In this notebook, we'll encounter another package for scientific computing in Python: Pandas.

**At the end of this notebook, you'll be able to:**

* Create & manipulate Pandas dataframes

## Importing packages

Before we can use pandas, we need to import it. We can also nickname modules when we import them.

The convention is to import `pandas` as `pd`.

In [None]:
# Import pandas here!



# Use whos 'magic command' to see available modules
%whos

Pandas is a useful module that creates **dataframes** (think of these like Excel spreadsheets, but much faster!).

We can think of Pandas as \"numpy with labels\".

### Benefits of Pandas

* Great for real-world, heterogeneous data
* Similar to Excel spreadsheets (but way faster!)
* Smartly deals with missing data

We can work with our Allen Brain Institute patch-seq data as a Pandas dataframe!

><b>Task:</b> Import the `patch_seq.csv` file from our GitHub repo in the Code cell below! Assign it to a Pandas dataframe called `cell_types`.





In [None]:
# Import the patch-seq dataset!


## Selecting columns and rows

Indexing in Pandas  works slightly different. Similar to a dictionary, we can index values by their names.

* Use `df['index']` for columns

In [None]:
# Grab the column with the 'ISI' header

cell_types['ISI']


To get the first 5 rows of a dataframe, we can use a slice: `df[:5]`.

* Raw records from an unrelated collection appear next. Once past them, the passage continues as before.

theorem execCompressRow_ends {s t : State} (h : execCompressRow s = .next t) : Ends .compressRow s t := by
  refine ends_of_windowOp h fun t' _ hk => ?_
  obtain ⟨R, -, hk⟩ := bind_eq_ok hk
  obtain ⟨out, -, hk⟩ := bind_eq_ok hk
  exact stores_of_storeOutput hk

theorem execEncodeFrame_ends {s t : State} (h : execEncodeFrame s = .next t) : Ends .encodeFrame s t := by
  refine ends_of_windowOp h fun t' _ hk => ?_
  split at hk
  · cases hk
  · obtain ⟨G, -, hk⟩ := bind_eq_ok hk
    obtain ⟨out, -, hk⟩ := bind_eq_ok hk
    exact stores_of_storeOutput hk

theorem execIllegalOp_ends {op : BitVec 4} {s t : State} (h : execIllegalOp op s = .next t) :
    Ends (.illegalOp op) s t :=
  ends_of_conclude h fun _ hk => by cases hk

/-- Every operation that ends has stored its results or entered an error. -/
theorem exec_ends {i : Instr} {s t : State} (hi : i.isCommand = false) (h : exec i s = .next t) : Ends i s t := by
  cases i with
  | lit n => cases hi
  | endRun => cases hi
  | litMax => cases hi
  | trnMax => cases hi
  | trn n => cases hi
  | parseOffsets => exact execParseOffsets_ends h
  | frameBytes => exact execFrameBytes_ends h
  | buildContainer => exact execBuildContainer_ends h
  | frameWidth => exact execFrameWidth_ends h
  | decompress => exact execDecompress_ends h
  | frameDims => exact execFrameDims_ends h
  | compressBlock => exact execCompressBlock_ends h
  | compressRow => exact execCompressRow_ends h
  | encodeFrame => exact execEncodeFrame_ends h
  | illegalOp op => exact execIllegalOp_ends h

/-- Every request word names an operation, never a command of a frame (30_encoding.md R117, R118). -/
theorem decodeRequest_isCommand (v : Word) : (decodeRequest v).isCommand = false := by
  unfold decodeRequest
  split <;> rfl

/-! ### What one step inside a replay can do -/

/-- A step inside a replay goes on with `pc` inside the window, or the replay's operation ends (10_state.md R51, R58). -/
inductive ReplayGoes (r : Replay) (s : State) : State → Prop
  | on (r' : Replay) (inside : r'.pc ≤ s.inLen.toNat) : ReplayGoes r s { s with replay := some r' }
  | ended {t : State} (ends : Ends r.task.op s t) : ReplayGoes r s t

/-- A command whose run stays inside the window keeps `pc` there, or ends its operation in an error. -/
theorem replayGoes_of_commandStep {run : Window → Nat → Except Stop CmdResult} {r : Replay} {s t : State}
    (hr : s.replay = some r) (hrun : ∀ c, run s.window r.pc = .ok c → c.next ≤ s.window.length)
    (h : commandStep run s = .next t) : ReplayGoes r s t := by
  obtain ⟨r', hr', hc⟩ := commandStep_next h
  obtain rfl : r = r' := Option.some.inj (hr.symm.trans hr')
  obtain ⟨c, hok, rfl⟩ | ⟨e, -, rfl⟩ := hc
  · exact .on _ (by simpa using hrun c hok)
  · exact .ended (.raised s.hdr e)

theorem litRun_inside {n pc : Nat} {F : Window} {c : CmdResult} (h : litRun n F pc = .ok c) : c.next ≤ F.length := by
  obtain ⟨hlen, px, -, rfl⟩ := litRun_ok h
  exact hlen

theorem trnRun_inside {n pc : Nat} {F : Window} {c : CmdResult} (hpc : pc < F.length) (h : trnRun n F pc = .ok c) :
    c.next ≤ F.length := by
  cases h
  exact hpc

/-- The command of a byte of the window runs inside the window (41_decoder.md R189). -/
theorem replayGoes_of_command {c : Byte} {r : Replay} {s t : State} (hr : s.replay = some r)
    (hpc : r.pc < s.window.length) (h : exec (decodeCommand c) s = .next t) : ReplayGoes r s t := by
  unfold decodeCommand at h
  split at h
  · split at h <;> exact replayGoes_of_commandStep hr (fun _ => trnRun_inside hpc) h
  · split at h
    · exact replayGoes_of_commandStep hr (fun _ => litRun_inside) h
    · split at h <;> exact replayGoes_of_commandStep hr (fun _ => litRun_inside) h

/-- The first command stands inside the window, or at its end (41_decoder.md R182). -/
theorem cmdStart_le {rule : HdrRule} {F : Window} {pc : Nat} (h : cmdStart rule F = .ok pc) : pc ≤ F.length := by
  obtain ⟨hd, -, h⟩ := bind_eq_ok h
  split at h
  · split at h
    · cases h
    · cases h; omega
  · cases h; omega

/-- What follows a replay that is over: the end of its operation, or the second replay of FRAME_DIMS. -/
theorem replayGoes_of_finishReplay {r : Replay} {s t : State} (h : finishReplay r s = .next t) : ReplayGoes r s t := by
  obtain ⟨task, pc, acc, ended, out⟩ := r
  cases task with
  | width =>
    refine .ended (ends_of_conclude h fun t' hk => ?_)
    dsimp only at hk
    split at hk
    · exact stores_of_storeWidth hk
    · cases hk
  | decode => exact .ended (ends_of_conclude h fun _ => stores_of_storeOutput)
  | dimsWidth =>
    unfold finishReplay at h
    dsimp only at h
    split at h
    · split at h
      · exact .ended (ends_of_conclude h fun _ hk => by cases hk)
      · rename_i pc' hpc
        cases h
        exact .on _ (by simpa using cmdStart_le hpc)
    · exact .ended (ends_of_conclude h fun _ hk => by cases hk)
  | dimsDecode w =>
    refine .ended (ends_of_conclude h fun t' hk => ?_)
    obtain ⟨d, -, hk⟩ := bind_eq_ok hk
    exact stores_of_storeDims hk

theorem replayStep_goes {r : Replay} {s t : State} (hr : s.replay = some r) (h : replayStep r s = .next t) :
    ReplayGoes r s t := by
  unfold replayStep at h
  split at h
  · exact replayGoes_of_finishReplay h
  · split at h
    · rename_i hc
      exact replayGoes_of_command hr (List.getElem?_eq_some_iff.1 (readByte_ok.1 hc)).1 h
    · cases h
      exact .ended (.raised s.hdr _)
    · cases h

/-! ### What one access of the host can do -/

/-- The states one access of the host can leave: the end of an operation it started, a register, IBUF, FLEN or the value
read written, or the reset state (10_state.md R49 to R59). -/
inductive HostActs (s : State) : State → Prop
  | request (v : Word) {t : State} (ends : Ends (decodeRequest v) (s.startOp v) t) : HostActs s t
  | register (r : RegName) (v : Word) : HostActs s (s.writeReg r v)
  | read (v : Word) : HostActs s { s with busData := v }
  | ibuf (a : Nat) (bytes : List Byte) (fits : a + bytes.length ≤ s.cfg.maxIbuf) :
    HostActs s { s with ibuf := Memory.writeAll s.ibuf a bytes }
  | flen (k : Nat) (v : Word) (fits : k < s.cfg.maxFrames) : HostActs s { s with flen := Memory.write s.flen k v }
  | reset : HostActs s (State.resetWith s.cfg s.hostQueue)

theorem hostWriteReg_acts {offset width : Nat} {v : Word} {s t : State} (h : hostWriteReg offset width v s = .next t) :
    HostActs s t := by
  unfold hostWriteReg at h
  split at h
  · cases h
  · exact .request v (exec_ends (decodeRequest_isCommand v) h)
  · cases h
    exact .register _ v

theorem hostStep_acts {e : HostEvent} {s t : State} (h : hostStep e s = .next t) : HostActs s t := by
  cases e with
  | writeReg offset width v => exact hostWriteReg_acts h
  | readReg offset width =>
    obtain ⟨r, v, -, -, rfl⟩ := hostReadReg_next h
    exact .read v
  | writeIbuf a bytes =>
    obtain ⟨fits, rfl⟩ := hostWriteIbuf_next.1 h
    exact .ibuf a bytes fits
  | writeFlen k v =>
    obtain ⟨fits, rfl⟩ := hostWriteFlen_next.1 h
    exact .flen k v fits
  | writeObuf a bytes => cases h
  | writeOfft k v => cases h
  | readMem m a =>
    obtain ⟨-, v, -, rfl⟩ := hostReadMem_next h
    exact .read v
  | copy a b d =>
    obtain ⟨-, bytes, hbytes, fits, rfl⟩ := hostCopy_next.1 h
    exact .ibuf d bytes ((readBytes_eq_some.1 hbytes).1 ▸ fits)
  | reset =>
    cases h
    exact .reset

/-! ### What one step can do -/

/-- One step: a step of the running replay, the host's oldest access, or nothing (60_exceptions.md R291). -/
inductive Steps (s : State) : State → Prop
  | replay (r : Replay) {t : State} (running : s.replay = some r) (goes : ReplayGoes r s t) : Steps s t
  | host (e : HostEvent) (q : List HostEvent) {t : State} (idle : s.replay = none) (pending : s.hostQueue = e :: q)
      (acts : HostActs { s with hostQueue := q } t) : Steps s t
  | hold (idle : s.replay = none) (nothing : s.hostQueue = []) : Steps s s

/-- Said once for every later proof: a step that goes on is one of these. -/
theorem step_cases {s t : State} (h : step s = .next t) : Steps s t := by
  cases hr : s.replay with
  | some r =>
    rw [step, hr] at h
    exact .replay r hr (replayStep_goes hr h)
  | none =>
    cases hq : s.hostQueue with
    | nil =>
      rw [step, hr, idleStep, hq] at h
      cases h
      exact .hold hr hq
    | cons e q =>
      rw [step_pending hr hq] at h
      exact .host e q hr hq (hostStep_acts h)

/-! ### The parameters (10_state.md R60) -/

theorem Stores.cfg_eq {s t : State} (h : Stores s t) : t.cfg = s.cfg := by
  cases h <;> rfl

theorem Ends.cfg_eq {i : Instr} {s t : State} (h : Ends i s t) : t.cfg = s.cfg := by
  cases h with
  | completed hdr stores => exact stores.cfg_eq
  | raised hdr e => rfl

theorem ReplayGoes.cfg_eq {r : Replay} {s t : State} (h : ReplayGoes r s t) : t.cfg = s.cfg := by
  cases h with
  | on r' inside => rfl
  | ended ends => exact ends.cfg_eq

theorem HostActs.cfg_eq {s t : State} (h : HostActs s t) : t.cfg = s.cfg := by
  cases h with
  | request v ends => exact ends.cfg_eq
  | register r v => exact writeReg_keeps_cfg s r v
  | read v => rfl
  | ibuf a bytes fits => rfl
  | flen k v fits => rfl
  | reset => rfl

/-- Settles O45: whatever the step does, no store of it reaches the parameters. -/
theorem parametersNeverChange : Obligations.ParametersNeverChange := by
  intro s t h
  cases step_cases h with
  | replay r running goes => exact goes.cfg_eq
  | host e q idle pending acts => exact acts.cfg_eq
  | hold idle nothing => rfl

/-! ### The invariant (10_state.md sections 2 to 4) -/

theorem Stores.replay_eq {s t : State} (h : Stores s t) : t.replay = s.replay := by
  cases h <;> rfl

/-- An operation's end leaves no sequencer state (10_state.md R58). -/
theorem Ends.replay_eq {i : Instr} {s t : State} (h : Ends i s t) : t.replay = none := by
  cases h <;> rfl

/-- OBUF's exactness is a matter of OBUF, OUT_LEN and MAX_OBUF alone. -/
theorem outputExact_of_eq {s t : State} (h : s.outputExact = true) (hc : t.cfg = s.cfg) (hb : t.obuf = s.obuf)
    (ho : t.outLen = s.outLen) : t.outputExact = true := by
  rw [← h]
  simp only [State.outputExact, hc, hb, ho]

/-- The container's place is a matter of OFFT_LEN, CONT_BASE, CONT_LEN and MAX_IBUF alone. -/
theorem containerInside_of_eq {s t : State} (h : s.containerInside = true) (hc : t.cfg = s.cfg)
    (ho : t.offtLen = s.offtLen) (hb : t.contBase = s.contBase) (hl : t.contLen = s.contLen) :
    t.containerInside = true := by
  rw [← h]
  simp only [State.containerInside, hc, ho, hb, hl]

theorem replayInside_of_none {s : State} (h : s.replay = none) : s.replayInside = true := by
  rw [State.replayInside, h]

/-- The output of an operation whose capacity check has passed. -/
theorem outputExact_ofList {s : State} {p : List Byte} (hc : s.cfg.ok = true) (fits : p.length ≤ s.cfg.maxObuf)
    (hb : s.obuf = Memory.ofList 0 p) (ho : s.outLen = .word (BitVec.ofNat 32 p.length)) : s.outputExact = true := by
  simp only [Config.ok, u32Max, Bool.and_eq_true, decide_eq_true_eq] at hc
  have hn : (BitVec.ofNat 32 p.length).toNat = p.length := by
    rw [BitVec.toNat_ofNat, Nat.mod_eq_of_lt (by omega)]
  simp [State.outputExact, ho, hb, hn, keys_ofList_zero, fits]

This is a great way to get a sense for what kind of information is in the dataframe

><b>Task:</b> Look at the first five rows of your `cell_types` dataframe below:

In [None]:
# Your code here


We can combine our code to get the first five rows of a specific column like so:

In [None]:
cell_types['ISI'][:5]

><b>Task:</b> Try flipping the order of your column and row indices. Does Pandas still execute the command?

What's the most common ISI value? This is a really easy question to answer! There's a `.value_counts()` method that we can use (we'll have to round our values before we do this):

In [None]:
# Get ISI counts

cell_types['ISI'] = round(cell_types['ISI'])
ISI_counts = cell_types['ISI'].value_counts()
ISI_counts

We can visualize this with a bar graph by using the `.plot` method:

In [None]:
# Bar graph of ISI counts

ISI_counts[:10].plot(kind = 'bar')

><b>Task:</b> Go to the Pandas website (https://pandas.pydata.org/docs/reference/api/pandas.DataFrame.plot.html) and look at other options for the `kind` parameter in the `.plot` method. Try plotting your ISI counts using different types of graphs.

In [None]:
# Plot your ISI value counts here!

><b>Task:</b> Make a pie chart of the values in your `'Marker'` column. Do you have an equal sampling of parvalbumin and somatostatin-expressing interneurons?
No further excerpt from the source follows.